7/10
Echoes of Alberto Moravia
11 September 2009
Warning: Spoilers
Moravia's later novels, largely forgotten today, describe the world of Mrs. Stone. In them, wealthy people drift purposelessly, attended by lubricious procuresses offering compliant young persons to either sex of either leaning. Nobody ever manages to find an aim, let alone achieve anything. It is almost a mark of honour among Moravia's post-war Romans to have lost all conviction, and to pay to indulge idly in empty sexual encounters with equally aimless rent-boys and rent-girls. The Eternal City provides the beauteous and cynical backdrop.

Obviously a homosexual in the strait-laced 1950s could not write frankly about his mid-life crisis and encounters with much younger rent-boys, so playwright Tennessee Williams was obliged to sublimate himself into the role of Mrs. Karen Stone, failing actress and inheritor of her husband's fortune. His choice of Rome was a perfect 'objective correlative' (T.S.Eliot) for his own predicament, permitting a frank treatment of mercenary poncing in the heterosexual context, of the kind pursued in the world of homosexuals.

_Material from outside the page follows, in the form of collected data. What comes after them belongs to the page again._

-- ==== Sys2Proof/Machine/Operands.lean ====
section
/-! DEFINITION. The address map of BAR0 as the host sees it: windows, targets, power domains, and what a read of a slot returns (R12,
R17, R18, R41, R467, R490 to R493). -/

namespace Sys2Proof.Machine

/-! ## Windows (R490 to R493) -/

/-- The number of slots of BAR0 (R489). -/
def bar0Slots : Nat := 0x800000

/-- The slot by which a register is named: one of a fixed window is that of the alias window (R491). -/
def keyOf (k : Nat) : Nat := if k < 0x200000 then k else if k < 0x400000 then k + 0x400000 else if k < 0x600000 then k + 0x200000 else k

/-- The plane that a slot of BAR0 addresses: its own for a fixed window, the one `granted` when the TLP was decoded for the
alias window; none where a window reads 0 and ignores writes. Below the windows the answer names no plane (R456, R491, R493).
DEDUCED, log 19. -/
def targetAt (granted : Option Plane) (k : Nat) (s : State) : Option Plane :=
  let up := fun (q : Plane) => if planeState q s = 4 ∨ planeState q s = 5 then none else some q
  if k < 0x200000 then some .a
  else if bar0Slots ≤ k ∨ s.dg R.BOOT_STATUS F.BOOT_STATUS_STAGE = 9 then none
  else if k < 0x400000 then up .a
  else if k < 0x600000 then up .b
  else granted

/-- The plane that a slot addresses now. -/
def target (k : Nat) (s : State) : Option Plane := targetAt s.chanter k s

/-- The registers that a plane which is not granted takes writes to (R492). DEDUCED, log 17. -/
def ownReg (key : Nat) : Bool :=
  key == R.PLANE_CMD || key == R.PLANE_FLAGS || key == R.PLANE_FLAG_CNT || (decide (0x660000 ≤ key) && decide (key < 0x680000))
    || decide (0x720000 ≤ key)

/-- A write to plane `q` is discarded: the plane is not granted and the register is not its own (R492, R493). DEDUCED, log 17.
-/
def discards (q : Plane) (key : Nat) (s : State) : Bool := !isDev key && decide (s.chanter ≠ some q) && !ownReg key

/-- The power domain of the block that holds a register; none in the Warden (R467, R490, R491). PRESUMED, log 24. -/
def domainOf (q : Plane) (key : Nat) : Option Nat :=
  if key < 0x20000 then some 9
  else if key < 0x40000 then some 8
  else if key < 0x100000 then none
  else if key < 0x140000 then some 8
  else if key < 0x160000 then some 11
  else if key < 0x180000 then some 10
  else if key < 0x660000 then some (4 * q.code + 2)
  else if key < 0x680000 then some (4 * q.code + 3)
  else if key < 0x720000 then some (4 * q.code + 1)
  else some (4 * q.code + 2)

/-- An access to a block is a wake request for its domain (R495). DEDUCED, log 20. -/
def touch (d : Option Nat) (s : State) : State :=
  match d with
  | some d => s.wake d
  | none => s

/-- The domain is below RUN, and an access waits for it (R495). DEDUCED, log 20. -/
def asleep (d : Option Nat) (s : State) : Bool :=
  match d with
  | some d => s.dom d != 0 && s.dom d != 5
  | none => false

/-! ## The MSI-X table and PBA (R478) -/

/-- The slot of the first entry of the MSI-X table, and that of the PBA. -/
def msixSlot : Nat := 0x21000
def pbaSlot : Nat := 0x21200

/-- A slot of the MSI-X table. -/
def isMsix (k : Nat) : Bool := decide (msixSlot ≤ k) && decide (k < msixSlot + 128)

/-- A dword of the MSI-X table: dword `i` of BAR0 (R478). -/
def msixDword (i : Nat) (s : State) : BitVec 32 :=
  let j := i - 2 * msixSlot
  nth (nth s.evm.table (j / 4) []) (j % 4) 0

/-- A write of a dword of the MSI-X table. DEDUCED, log 22. -/
def writeMsix (i : Nat) (v : BitVec 32) (s : State) : State :=
  let j := i - 2 * msixSlot
  { s with evm := { s.evm with table := s.evm.table.set (j / 4) ((nth s.evm.table (j / 4) []).set (j % 4) v) } }

/-! ## Reads (R17) -/

/-- The index of the element of a register array that lies at a slot. -/
def ixOf (f : Nat → Nat) (n k : Nat) : Option Nat := (List.range n).find? (fun i => f i == k)

/-- The post queue of plane `q`, as RDB shows it. DESIGN CHOICE, log 10. -/
def postAt (q : Plane) (i : Nat) (s : State) : Option (Nat × Word) := (s.rep q).sch.posts[i]?

/-- The word of a register as a read returns it: the stored one, but for what shows a queue, a list, a deferral or the time
(R41, R367, R378, R384, R386, R423, R479). DESIGN CHOICE, log 10. -/
def readReg (q : Plane) (key : Nat) (s : State) : Word :=
  if key = R.RED_STATUS then
    let p := s.dg R.RED_SWAP_PERIOD F.RED_SWAP_PERIOD_PERIOD_S
    F.RED_STATUS_SCHED.set (F.RED_STATUS_TO_BOUNDARY.set (s.rd q key) (p - s.secs % p)) (scheduled (periodOf s) s).code
  else match ixOf R.BEL_DOM_STATUS 12 key with
  | some d => F.BEL_DOM_STATUS_DEFERRED.set (s.rd q key) (b2n (nth s.bel.deferred d none).isSome)
  | none => match ixOf R.RED_HEALTH 2 key with
  | some i =>
    let w := s.ward (Plane.ofCode i)
    F.RED_HEALTH_VALID.set (s.rd q key) (b2n (s.is q key F.RED_HEALTH_VALID && decide (s.now < w.healthAt + 4 * 10 ^ 12)))
  | none =>
    if key < R.RDB_RL_ENTRY 0 then s.view q key
    else match ixOf R.RDB_RL_ENTRY 512 key with
    | some i =>
      (match (nth (s.rep q).sch.ready (s.get q R.RDB_RL_SEL F.RDB_RL_SEL_PRIO) [])[i]? with
      | some t => F.RDB_RL_ENTRY_THREAD.set (F.RDB_RL_ENTRY_VALID.set 0 1) t
      | none => 0)
    | none => match ixOf R.RDB_PQ_ENTRY 1024 key with
    | some i =>
      (match postAt q i s with
      | some p => wordN (2 ^ 35 + p.1)
      | none => 0)
    | none => match ixOf R.RDB_PQ_PAYLOAD 1024 key with
    | some i =>
      (match postAt q i s with
      | some p => p.2
      | none => 0)
    | none => s.view q key

/-- What a read of a slot of BAR0 returns: 0 where no register lies, or a window is closed (R12, R18, R478, R491). DEDUCED, log
19. -/
def readSlotAt (granted : Option Plane) (k : Nat) (s : State) : BitVec 64 :=
  if isMsix k then (msixDword (2 * k + 1) s) ++ (msixDword (2 * k) s)
  else if k = pbaSlot then BitVec.ofNat 64 ((s.evm.pba.map (fun v => 2 ^ v)).sum)
  else match targetAt granted k s with
  | none => 0
  | some q => if isReg (keyOf k) then (readReg q (keyOf k) s).setWidth 64 else 0

/-- What a read of a slot returns now. -/
def readSlot (k : Nat) (s : State) : BitVec 64 := readSlotAt s.chanter k s

end Sys2Proof.Machine
end

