-- ==== Sys2Proof/Machine/Step.lean ====
section
/-! DEFINITION. One step: the command at the front of the queue of waiting commands. -/

namespace Sys2Proof.Machine

/-- Take the command at the front of the queue and run it with the queue's rest; on an empty queue the block idles. DESIGN
CHOICE, log 1. DESIGN CHOICE, log 3. -/
def step (s : State) : Host.Outcome State Fault Refusal :=
  match s.pending with
  | [] => .next s
  | c :: rest => exec c { s with pending := rest }

/-- The state with the command that a word spells put at the front of its queue; no row of the table has bits, so no word spells
a command. DESIGN CHOICE, log 4. -/
def State.withFetchWord (s : State) (nbits w : Nat) : State :=
  match decodeTableWord nbits w with
  | some c => { s with pending := c :: s.pending }
  | none => s

end Sys2Proof.Machine
end

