/-- The commands of a Stitch queue, each in the states that R100 allows: START, HOLD, RELEASE, CLEAR_FAULT, SKIP, FLUSH,
CONTINUE and RESUME_AT; an arm with an open loop waits where it stands; CLEAR_FAULT and FLUSH of a faulted arm that moves are
held until it rests; in another state, and for a reserved code, a command is refused (R100, R106, R107, R109, R525, R527). It
rests on the model's readings in log entries 29, 50. -/
def Obligations.QueuesObeyCommands : Prop :=
  ∀ (q : Plane) (a : Fin 16) (s : State), s.chanter = some q → (s.pln q).arms.length = 16 → (s.plane q).store.bad = [] →
    let ar := s.arm q a
    let st := R.PLN_Q_STATUS a
    let own := [R.PLN_Q_CMD a, st]
    let Refused := fun (code : Nat) (t : State) => t.get q st F.PLN_Q_STATUS_REFUSE = code ∧ t.flagged q (bPQ a) 13
      ∧ qState q a t = qState q a s ∧ SameStores s t ∧ RegsKept q s t (own ++ flagSlots (bPQ a) 13)
    let Open := fun (t : State) => qState q a t = 2 ∧ waitCode q a t = 7 ∧ (t.arm q a).stopping = true ∧ SameStores s t
      ∧ RegsKept q s t own
    (qState q a s = 0 → 8 ≤ ar.size → ar.size ≤ 24 →
      (armClosed q a s = true → Does (.qStart a) s (fun t => qState q a t = 1
        ∧ t.arm q a = { clearStream ar with held := none, modal := startModal a s, part := (s.armTab a).part, coupled := 0
                                            dirty := true, restPos := some (armPos q a s) }
        ∧ SameStores s t ∧ RegsKept q s t own))
      ∧ (armClosed q a s = false → Does (.qStart a) s (fun t => Open t ∧ (t.arm q a).modal = startModal a s
        ∧ (t.arm q a).ahead = [] ∧ (t.arm q a).sects = [])))
    ∧ (qState q a s ≠ 0 → Does (.qStart a) s (Refused 1))
    ∧ (qState q a s = 0 → (ar.size < 8 ∨ 24 < ar.size) → Does (.qStart a) s (Refused 2))
    ∧ (qState q a s = 1 → Does (.qHold a) s (fun t => qState q a t = 3 ∧ (t.arm q a).stopping = true
        ∧ (t.arm q a).ahead = ar.ahead ∧ (∀ b ∈ mates ar a, t.flagged q (bPA b) 0 ∧ (t.arm q b).stopping = true) ∧ SameStores s t
        ∧ (mates ar a = [] → RegsKept q s t own)))
    ∧ (qState q a s = 2 → Does (.qHold a) s (fun t => qState q a t = 4 ∧ (t.arm q a).wait = ar.wait.map (fun w => w.freeze s.now)
        ∧ waitCode q a t = waitCode q a s ∧ SameStores s t ∧ RegsKept q s t own))
    ∧ (qState q a s ≠ 1 → qState q a s ≠ 2 → Does (.qHold a) s (Refused 1))
    ∧ (qState q a s = 4 → Does (.qRelease a) s (fun t => (t.arm q a).cleared = false))
    ∧ (qState q a s = 4 → ar.redo = none → ar.wait = none →
      (armClosed q a s = true → ar.loopStop = false → Does (.qRelease a) s (fun t => qState q a t = 1 ∧ waitCode q a t = 0
        ∧ (groupFree q a s = true → ∀ b ∈ a.val :: mates ar a, (t.arm q b).stopping = false) ∧ SameStores s t ∧ RegsKept q s t own))
      ∧ (armClosed q a s = false → ar.rests = true → Does (.qRelease a) s Open))
    ∧ (∀ w, qState q a s = 4 → ar.redo = none → ar.wait = some w → waitCode q a s ≠ 7 → Does (.qRelease a) s (fun t => qState q a t = 2
        ∧ (t.arm q a).wait = some (w.thaw s.now) ∧ waitCode q a t = waitCode q a s ∧ SameStores s t ∧ RegsKept q s t own))
    ∧ (∀ x, qState q a s = 4 → ar.redo = some x → x.fault ≠ 0 → Does (.qRelease a) s (fun t => qState q a t = 6
        ∧ t.get q (R.PLN_Q_FAULT a) F.PLN_Q_FAULT_CODE = x.fault % 2 ^ F.PLN_Q_FAULT_CODE.width ∧ t.flagged q (bPQ a) 1
        ∧ (t.arm q a).redo = some x ∧ SameStores s t))
    ∧ (qState q a s ≠ 4 → Does (.qRelease a) s (Refused 1) ∧ Does (.qSkip a) s (Refused 1))
    ∧ (qState q a s = 6 → ar.rests = true → Does (.qClearFault a) s (fun t => qState q a t = 4 ∧ (t.arm q a).cleared = true
        ∧ SameStores s t ∧ RegsKept q s t own))
    ∧ (qState q a s = 6 → ar.rests = false → ∀ (cmd : Instr) (code : Nat), (cmd = .qClearFault a ∧ code = 4) ∨ (cmd = .qFlush a ∧ code = 6) →
        Does cmd s (fun t => t.arm q a = { ar with held := some code } ∧ SameStores s t ∧ RegsKept q s t [R.PLN_Q_CMD a]))
    ∧ (qState q a s ≠ 6 → Does (.qClearFault a) s (Refused 1))
    ∧ (∀ x rest, qState q a s = 4 → ar.redo = none → ar.ahead = x :: rest → Does (.qSkip a) s (fun t =>
        (t.arm q a).ahead = rest ∧ qState q a t = 4 ∧ SameStores s t ∧ (isMotion x.op = false → RegsKept q s t [R.PLN_Q_CMD a])))
    ∧ (∀ x, qState q a s = 4 → ar.redo = some x → Does (.qSkip a) s (fun t => (t.arm q a).redo = none ∧ (t.arm q a).ahead = ar.ahead
        ∧ SameStores s t ∧ RegsKept q s t [R.PLN_Q_CMD a]))
    ∧ (qState q a s = 4 → ar.redo = none → ar.ahead = [] → Does (.qSkip a) s (fun t => t.arm q a = { ar with held := none }
        ∧ SameStores s t ∧ RegsKept q s t [R.PLN_Q_CMD a]))
    ∧ (qState q a s = 4 ∨ qState q a s = 5 ∨ (qState q a s = 6 ∧ ar.rests = true) ∨ qState q a s = 7 → Does (.qFlush a) s (fun t =>
        qState q a t = 0 ∧ waitCode q a t = 0 ∧ (t.arm q a).ahead = [] ∧ (t.arm q a).sects = [] ∧ (t.arm q a).trigs = []
        ∧ (t.arm q a).group = 0 ∧ (∀ e ∈ (t.pln q).excess, e.arm ≠ a.val) ∧ (∀ r ∈ (t.pln q).reqs, r.peer = false → r.arm ≠ a.val)
        ∧ t.get q (R.PLN_Q_FETCH a) F.PLN_Q_FETCH_COUNT = s.get q (R.PLN_Q_WR a) F.PLN_Q_WR_COUNT
        ∧ (∀ z, z < 80 → holdsZone q a z t = false) ∧ SameStores s t))
    ∧ (qState q a s < 4 → Does (.qFlush a) s (Refused 1))
    ∧ (qState q a s = 5 → (armClosed q a s = true → ar.loopStop = false → Does (.qContinue a) s (fun t => qState q a t = 1
        ∧ (t.arm q a).endFetched = false ∧ SameStores s t ∧ RegsKept q s t own))
      ∧ (armClosed q a s = false → ar.rests = true → ar.wait = none → Does (.qContinue a) s (fun t => Open t
        ∧ (t.arm q a).endFetched = false)))
    ∧ (qState q a s ≠ 5 → Does (.qContinue a) s (Refused 1))
    ∧ (resumeCheck q a s = 0 → Does (.qResumeAt a) s (fun t => qState q a t = 7 ∧ waitCode q a t = 8
        ∧ (t.arm q a).modal = recordModal (recordAt q a s)
        ∧ (t.arm q a).resume = some ⟨recordZones (recordAt q a s), nth (recordAt q a s) 1 0, bitsAt (nth (recordAt q a s) 7 0) 16 16,
            (List.range 7).map (fun i => nth (recordAt q a s) (16 + i) 0), (List.range 8).map (fun i => nth (recordAt q a s) (8 + i) 0)⟩
        ∧ (∀ i ∈ (s.armTab a).loops, i < (s.pln q).loops.length → (nth (t.pln q).loops i Loop.initial).value = 0)
        ∧ SameStores s t ∧ RegsKept q s t own))
    ∧ (resumeCheck q a s ≠ 0 → Does (.qResumeAt a) s (Refused (resumeCheck q a s)))
    ∧ Does (.queueCmdReserved a 0) s (fun t => Keeps q s t [R.PLN_Q_CMD a])
    ∧ (∀ code : BitVec 4, 9 ≤ code.toNat → Does (.queueCmdReserved a code) s (Refused 7))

The result is a cloyingly sad story of drift and failure on the part of Mrs. Stone (Vivien Leigh), who manages to delude herself into believing that she loves her Italian gigolo (Warren Beatty), and, worse, that he loves her. There's a double irony in the fact that Leigh/Stone really is very desirable. Her face is divine, her breasts superb when she wears her nightgown, and her smooth upper back uniquely dimpled near the neck, echoing the dimples that doubtless lie below. She is, quite simply, delectable, and obviously hungry for sexual fulfilment.

There's a delicious ambiguity in the last scene, when (as far as I am concerned), in her newly-aroused identity Mrs. Stone feels able to embark on pure lechery, through which she will doubtless triumph and even go back on to the stage. Others don't see it that way, but a lover of Moravia's tantalising fiction of boredom certainly would.